- _Description of the task_:
Wherever the word "store" appears in a line of the records, copy that line.

- _Data shown_:
-- ==== Sys2Proof/Machine/TreeBuilder.lean ====
section
/-! DEFINITION. The tree builder as a function of the frequency table, and the table check.
`spec/40_tree_builder.md` R100 to R113; `spec/00_scope.md` R7. -/

namespace Sys2Proof.Machine

/-! ### The sort (R103, R104) -/

/-- Put `x`, which stood before every record of the sorted list, where it belongs: below the records of greater
frequency, above the others. Only `freq` is compared (R103). -/
def insertDesc (x : Record) : List Record → List Record
  | [] => [x]
  | y :: ys => if y.freq.toNat ≤ x.freq.toNat then x :: y :: ys else y :: insertDesc x ys

/-- `SortDesc`: frequencies do not increase, and records of equal frequency keep their order (R103). -/
def sortDesc (l : List Record) : List Record := l.foldr insertDesc []

/-- The inner loop of R104 over the first `size` records: swap neighbours on a strict `<`; says whether it swapped. -/
def bubblePass : Nat → List Record → List Record × Bool
  | size + 2, x :: y :: rest =>
    if x.freq.toNat < y.freq.toNat then
      let r := bubblePass (size + 1) (x :: rest)
      (y :: r.1, true)
    else
      let r := bubblePass (size + 1) (y :: rest)
      (x :: r.1, r.2)
  | _, l => (l, false)

/-- The outer loop of R104, at most `fuel` passes: stop after a pass that swapped nothing, and leave the last
position of each pass out of the next one. -/
def bubbleLoop : Nat → Nat → List Record → List Record
  | 0, _, l => l
  | fuel + 1, size, l =>
    let r := bubblePass size l
    if r.2 then bubbleLoop fuel (size - 1) r.1 else r.1

/-- The source's adjacent-swap bubble sort (R104). A pass more than the list is long can swap nothing. -/
def bubbleSort (l : List Record) : List Record := bubbleLoop (l.length + 1) l.length l

/-! ### The merge loop (R101, R102, R105 to R108) -/

/-- The tree builder's working state: the working list `WL[0..NLEFT-1]`, the records dropped from it, which stay in
`WL[NLEFT..256]`, the next free slot, and the node array so far. -/
structure Build where
  wl : List Record
  dropped : List Record
  next : Nat
  nodes : List Node
deriving DecidableEq, Repr

/-- `Leaf{symbol = s, code = 0, len = PENDING}` (R101). `PENDING` is written as length 0, which no finished leaf has;
it never leaves the tree builder (I19). -/
def pendingLeaf (s : Nat) : Node := .leaf (BitVec.ofNat 9 s) 0#24 0#5

/-- The weight the tree builder gives symbol `s`: the table's word, but 1 for EOS (R102). -/
def weight (f : FreqTable) (s : Nat) : Word := if s = 256 then 1#32 else f[s]?.getD 0#32

/-- Leaf initialisation and working-list initialisation (R101, R102). -/
def initBuild (f : FreqTable) : Build :=
  { wl := (List.range 257).map fun s => { id := BitVec.ofNat 10 s, freq := weight f s }
    dropped := []
    next := 257
    nodes := (List.range 257).map pendingLeaf }

/-- The ids of the last two records of the list, `(WL[n-2].id, WL[n-1].id)`. -/
def lastPair : List Record → Option (NodeIx × NodeIx)
  | [] => none
  | x :: t => match t with
    | [] => none
    | y :: u => match u with
      | [] => some (x.id, y.id)
      | _ :: _ => lastPair t

/-- Replace the second-lowest record in place by the merged one and drop the lowest (R107). -/
def mergeTail (m : NodeIx) : List Record → List Record
  | [] => []
  | x :: t => match t with
    | [] => [x]
    | y :: u => match u with
      | [] => [{ id := m, freq := x.freq + y.freq }]
      | _ :: _ => x :: mergeTail m t

/-- One pass of R108's loop, `none` when fewer than two records are left: sort, make the internal node in the next
free slot with the second-lowest record as child 0 and the lowest as child 1 (R105, R106), replace (R107). The lowest record is
dropped where it stands: `WL[n-1]` is not written. -/
def mergePass (b : Build) : Option Build :=
  match lastPair (sortDesc b.wl) with
  | none => none
  | some (c0, c1) =>
    some { wl := mergeTail (BitVec.ofNat 10 b.next) (sortDesc b.wl)
           dropped := (sortDesc b.wl).getLast?.toList ++ b.dropped
           next := b.next + 1
           nodes := b.nodes ++ [.internal c0 c1] }

/-- `while NLEFT > 1` (R108), at most `fuel` passes. -/
def mergeLoop : Nat → Build → Build
  | 0, b => b
  | fuel + 1, b => match mergePass b with
    | none => b
    | some b' => mergeLoop fuel b'

/-- The merge phase: 257 records allow exactly 256 merges (R108). -/
def mergeAll (f : FreqTable) : Build := mergeLoop 256 (initBuild f)

/-! ### Code assignment (R110) -/

/-- A leaf reached by the walk, with the code and the depth it gets. -/
structure CodePath where
  leaf : NodeIx
  code : Nat
  len : Nat
deriving DecidableEq, Repr

/-- The depth-first walk `assign(i, code, d)` of R110: child slot 1 first with bit `d` set, then child slot 0. Every
child lies below its parent (R112), so `fuel` above the root's index never runs out. -/
def assignCodes (nodes : List Node) : Nat → NodeIx → Nat → Nat → List CodePath
  | 0, _, _, _ => []
  | fuel + 1, i, code, d =>
    match nodes[i.toNat]? with
    | some (.internal c0 c1) =>
      assignCodes nodes fuel c1 (code ||| 1 <<< d) (d + 1) ++ assignCodes nodes fuel c0 code (d + 1)
    | some (.leaf _ _ _) => [{ leaf := i, code := code, len := d }]
    | none => []

/-- `assign(512, 0, 0)` on the merged tree (R110). -/
def codePaths (f : FreqTable) : List CodePath := assignCodes (mergeAll f).nodes 513 rootIx 0 0

/-- Node `i` after the code assignment: a leaf gets its code and length, an internal node is untouched (R110). -/
def finishNode (paths : List CodePath) (i : Nat) : Node → Node
  | .internal c0 c1 => .internal c0 c1
  | .leaf s c l =>
    match paths.find? (fun p => p.leaf.toNat == i) with
    | some p => .leaf s (BitVec.ofNat 24 p.code) (BitVec.ofNat 5 p.len)
    | none => .leaf s c l

/-- The finished node array of given nodes and paths (R110). -/
def finishNodes (nodes : List Node) (paths : List CodePath) : Vector Node 513 :=
  tabulate 513 fun i => finishNode paths i (nodes[i]?.getD (pendingLeaf i))

/-- `TreeBuild(FREQ)` (R100, R113). -/
def treeBuild (f : FreqTable) : Vector Node 513 := finishNodes (mergeAll f).nodes (codePaths f)

/-! ### The table check (R7) -/

/-- The greatest length among code paths. -/
def maxLenOf (paths : List CodePath) : Nat := (paths.map (·.len)).foldl max 0

/-- `MAXLEN(FREQ)`: the greatest depth of a leaf (R111). -/
def maxLen (f : FreqTable) : Nat := maxLenOf (codePaths f)

/-- The sum of the weights of the 257 leaves, as an exact number (R7 item 3, R109). -/
def totalWeight (f : FreqTable) : Nat := ((List.range 257).map fun s => (weight f s).toNat).sum

/-- The well-formedness check of a frequency table, its four items in order (R7). -/
def freqOk (f : FreqTable) : Bool :=
  f[0] == freq0
    && (List.range 256).all (fun s => decide (1 ≤ (weight f s).toNat))
    && decide (totalWeight f ≤ 2 ^ 32 - 1)
    && decide (maxLen f ≤ 24)

/-- The flat table: 2^30 for symbol 0 and 1 for every other entry. It passes `freqOk`; it is T1 of
`spec/95_test_vectors.md`. -/
def flatTable : FreqTable := tabulate 257 fun s => if s = 0 then freq0 else 1#32

/-- `WL[0..256]`: the list, and after it the records dropped from it (R36, R107). -/
def Build.store (b : Build) : Vector Record 257 := tabulate 257 fun k => (b.wl ++ b.dropped)[k]?.getD default

/-- What the builder's working registers hold when the merge loop has ended (R36, R108). -/
def builderAfter (f : FreqTable) (b : BuilderRegs) : BuilderRegs :=
  { b with wl := (mergeAll f).store
           nleft := BitVec.ofNat 9 (mergeAll f).wl.length
           next := BitVec.ofNat 10 (mergeAll f).next }

end Sys2Proof.Machine
end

- _Solution to this task_:
def Build.store (b : Build) : Vector Record 257 := tabulate 257 fun k => (b.wl ++ b.dropped)[k]?.getD default
  { b with wl := (mergeAll f).store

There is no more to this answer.